Segment Open
-- ==== Sys2Proof/Syntax.lean ====
section
/-!
DEFINITION. The syntax of the PPF command set, version 1 (spec/30_encoding.md R72, R73): one constructor of `Instr`
per row of spec/opcode_table.json. The conversion-complete event is no command (R78): it is an input of port P, in
Machine/State.lean.
-/

namespace Sys2Proof

/-- The two ports (spec/30_encoding.md R70): P is the producer's, C the consumer's. -/
inductive Port where
  | P | C
deriving DecidableEq, Repr

/-- The role RDSIZE selects (spec/30_encoding.md R74): 0 is capt, 1 is proc. -/
inductive Role where
  | capt | proc
deriving DecidableEq, Repr

/-- The six commands (spec/30_encoding.md R73). -/
inductive Instr where
  /-- PUSH: write the sample x into capt and evaluate promotion (spec/41_producer.md R130). -/
  | push (x : Half)
  /-- READ: read slot k of proc (spec/43_consumer.md R190). -/
  | read (k : Half)
  /-- RDOFF: read the chronological offset of proc (R191). -/
  | rdoff
  /-- RDSTAT: read the status word (R192). -/
  | rdstat
  /-- RDSIZE: read the occupancy counter of the ring in a role (R193). -/
  | rdsize (role : Role)
  /-- RELEASE: clear proc and lower the handoff flag (R194). -/
  | release
deriving DecidableEq, Repr

end Sys2Proof
end

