-- ==== Sys2Proof/Machine/Flags.lean ====
section
/-!
DEFINITION. The flags: full (spec/10_state.md R27), the promotion test (spec/41_producer.md R130), and the status
word STAT (spec/10_state.md R30).
-/

namespace Sys2Proof.Machine

/-- CFULL: capt is full (spec/10_state.md R27, R30). -/
def State.captFull (s : State) : Bool := ringFull s.cfg s.capt

/-- The promotion test, after the write: no frame in flight and capt full (spec/41_producer.md R130). -/
def State.promotes (s : State) : Bool := !s.busy && s.captFull

/-- Promotion: busy goes from 0 to 1 and the roles swap, together (spec/41_producer.md R131). -/
def State.promote (s : State) : State := { s with busy := true, sel := s.sel.other }

/-- STAT (spec/10_state.md R30): bits 15:3 zero, then CFULL, CSEL and BUSY. -/
def State.stat (s : State) : Half :=
  0#13 ++ BitVec.ofBool s.captFull ++ s.sel.bit ++ BitVec.ofBool s.busy

end Sys2Proof.Machine
end

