-- ==== Sys2Proof/Laws/Exec.lean ====
section
/-!
SUPPORT. What each command can do: one equation per shared operation and per command, and one inversion lemma for exec.
-/

namespace Sys2Proof.Machine

/-! ### The sample step -/

theorem pushSample_def (x : Half) (s : State) :
    pushSample x s =
      if !s.busy && ringFull s.cfg (ringWrite s.cfg s.capt x) then
        (s.setRing s.sel (ringWrite s.cfg s.capt x)).promote
      else s.setRing s.sel (ringWrite s.cfg s.capt x) := by
  simp [pushSample, State.promotes, State.captFull, State.capt]

@[simp] theorem pushSample_cfg (x : Half) (s : State) : (pushSample x s).cfg = s.cfg := by
  rw [pushSample_def]; split <;> simp
@[simp] theorem pushSample_smp (x : Half) (s : State) : (pushSample x s).smp = s.smp := by
  rw [pushSample_def]; split <;> simp
@[simp] theorem pushSample_fault (x : Half) (s : State) : (pushSample x s).fault = s.fault := by
  rw [pushSample_def]; split <;> simp
@[simp] theorem pushSample_posP (x : Half) (s : State) : (pushSample x s).posP = s.posP := by
  rw [pushSample_def]; split <;> simp
@[simp] theorem pushSample_posC (x : Half) (s : State) : (pushSample x s).posC = s.posC := by
  rw [pushSample_def]; split <;> simp
@[simp] theorem pushSample_prodIn (x : Half) (s : State) : (pushSample x s).prodIn = s.prodIn := by
  rw [pushSample_def]; split <;> simp
@[simp] theorem pushSample_consIn (x : Half) (s : State) : (pushSample x s).consIn = s.consIn := by
  rw [pushSample_def]; split <;> simp
@[simp] theorem pushSample_hostIn (x : Half) (s : State) : (pushSample x s).hostIn = s.hostIn := by
  rw [pushSample_def]; split <;> simp
@[simp] theorem pushSample_sched (x : Half) (s : State) : (pushSample x s).sched = s.sched := by
  rw [pushSample_def]; split <;> simp
@[simp] theorem pushSample_responses (x : Half) (s : State) : (pushSample x s).responses = s.responses := by
  rw [pushSample_def]; split <;> simp
@[simp] theorem pushSample_draws (x : Half) (s : State) : (pushSample x s).draws = s.draws := by
  rw [pushSample_def]; split <;> simp

/-- The ring written (spec/41_producer.md R130). -/
@[simp] theorem pushSample_ring_capt (x : Half) (s : State) :
    (pushSample x s).ring s.sel = ringWrite s.cfg (s.ring s.sel) x := by
  rw [pushSample_def]; split <;> simp [State.capt]

/-- PUSH never writes proc (spec/41_producer.md R130). -/
@[simp] theorem pushSample_ring_proc (x : Half) (s : State) :
    (pushSample x s).ring s.sel.other = s.ring s.sel.other := by
  rw [pushSample_def]; split <;> simp

theorem pushSample_busy (x : Half) (s : State) :
    (pushSample x s).busy = (s.busy || ringFull s.cfg (ringWrite s.cfg s.capt x)) := by
  rw [pushSample_def]
  cases hb : s.busy <;> cases ringFull s.cfg (ringWrite s.cfg s.capt x) <;> simp [hb]

theorem pushSample_sel (x : Half) (s : State) :
    (pushSample x s).sel = if !s.busy && ringFull s.cfg (ringWrite s.cfg s.capt x) then s.sel.other else s.sel := by
  rw [pushSample_def]; split <;> simp

/-! ### Commands -/

theorem unlessFaulted_live {s : State} (h : s.fault = none) (run : Result) : unlessFaulted s run = run := by
  simp [unlessFaulted, h]

theorem unlessFaulted_faulted {s : State} {f : Fault} (h : s.fault = some f) (run : Result) :
    unlessFaulted s run = .fault f := by
  simp [unlessFaulted, h]

theorem unlessFaulted_next {s t : State} {run : Result} (h : unlessFaulted s run = .next t) :
    s.fault = none ∧ run = .next t := by
  cases hf : s.fault with
  | none => exact ⟨rfl, by rwa [unlessFaulted_live hf] at h⟩
  | some f => rw [unlessFaulted_faulted hf] at h; cases h

/-- The state a command leaves when no fault is recorded before it. -/
def instrEffect (s : State) : Instr → State
  | .push x => pushSample (pushOperand s.cfg x) s
  | .read k => readResult k s (ringIndex s.cfg s.proc k)
  | .rdoff => s.respond s.proc.i
  | .rdstat => s.respond s.stat
  | .rdsize role => s.respond (s.ringOfRole role).size
  | .release => releaseFrame s

/-- exec, for every command at once. -/
theorem exec_eq (i : Instr) (s : State) : exec i s = unlessFaulted s (.next (instrEffect s i)) := by
  cases i <;> rfl

theorem exec_live (i : Instr) {s : State} (h : s.fault = none) : exec i s = .next (instrEffect s i) := by
  rw [exec_eq, unlessFaulted_live h]

theorem exec_faulted (i : Instr) {s : State} {f : Fault} (h : s.fault = some f) : exec i s = .fault f := by
  rw [exec_eq, unlessFaulted_faulted h]

/-- The inversion lemma of exec: it answers a next state exactly where no fault is recorded, and which one. -/
theorem exec_next_iff (i : Instr) (s t : State) : exec i s = .next t ↔ s.fault = none ∧ t = instrEffect s i := by
  constructor
  · intro h
    rw [exec_eq] at h
    obtain ⟨hf, he⟩ := unlessFaulted_next h
    cases he
    exact ⟨hf, rfl⟩
  · rintro ⟨hf, rfl⟩
    exact exec_live i hf

/-- What READ leaves: a response, or a fault mark (spec/43_consumer.md R190). -/
theorem readResult_cases (k : Half) (s : State) (a : Except IndexError Half) :
    (∃ v, readResult k s a = s.respond v) ∨ ∃ f, readResult k s a = s.raise f := by
  rcases a with e | v
  · cases e <;> exact .inr ⟨_, rfl⟩
  · exact .inl ⟨v, rfl⟩

end Sys2Proof.Machine
end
Segment Closed
*Your objective*
Give the number of lines in the records that contain the string "test", with no other output.

*Response area*
2